*REQUIRED ACTION:* Quote, with no changes, the lines that run from the top of the material to the line with "opaque freeWord : Nat → Word", both included.

*RECORDS SHOWN:*
■ ■ ■ ■ ■ ■ ■

-- ==== Sys2Proof/Config.lean ====
section
/-! DEFINITION. What the spec leaves open and nothing in the model fixes: free values, without bodies. -/
namespace Sys2Proof.Config

/-- A fresh free word for a value that the spec leaves open, by the model's counter of such values (log entry 3). -/
opaque freeWord : Nat → Word

/-- The AES-256-XTS key pair of the tenant key of a number (R388): the device draws it at random. -/
opaque tenantKey : Nat → BitVec 256 × BitVec 256

/-- A byte at address `a` of a span of HBM that the device has used for itself, the use of tag `t`, as tenant key `k` reads
it (R411, R438). -/
opaque deviceByte : (k t a : Nat) → Byte

/-- A byte at SRAM address `a` of a bank that joined the scratch pool for the `n`-th time (R205): "unspecified". -/
opaque bankByte : (n a : Nat) → Byte

/-- Which of the values inside the bound an approximating function returns (R133): one choice for each function,
type and input, the same everywhere. -/
opaque approx : (fn ty : Nat) → Word → Nat

/-- The export master secret of an SPDM session, by the session's number (R395): its two parties alone know it. -/
opaque exportSecret : Nat → BitVec 512

/-- The digest that a measurement index reads over the given content (R400). -/
opaque digest : (index : Nat) → List Nat → Nat

/-- A certificate of a slot (R400). -/
opaque certificate : (slot : Nat) → Nat

/-- A signature over the given content by the device (R400). -/
opaque signature : List Nat → Nat

end Sys2Proof.Config
end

■ ■ ■ ■ ■ ■ ■

*REPLY:*
-- ==== Sys2Proof/Config.lean ====
section
/-! DEFINITION. What the spec leaves open and nothing in the model fixes: free values, without bodies. -/
namespace Sys2Proof.Config

/-- A fresh free word for a value that the spec leaves open, by the model's counter of such values (log entry 3). -/
opaque freeWord : Nat → Word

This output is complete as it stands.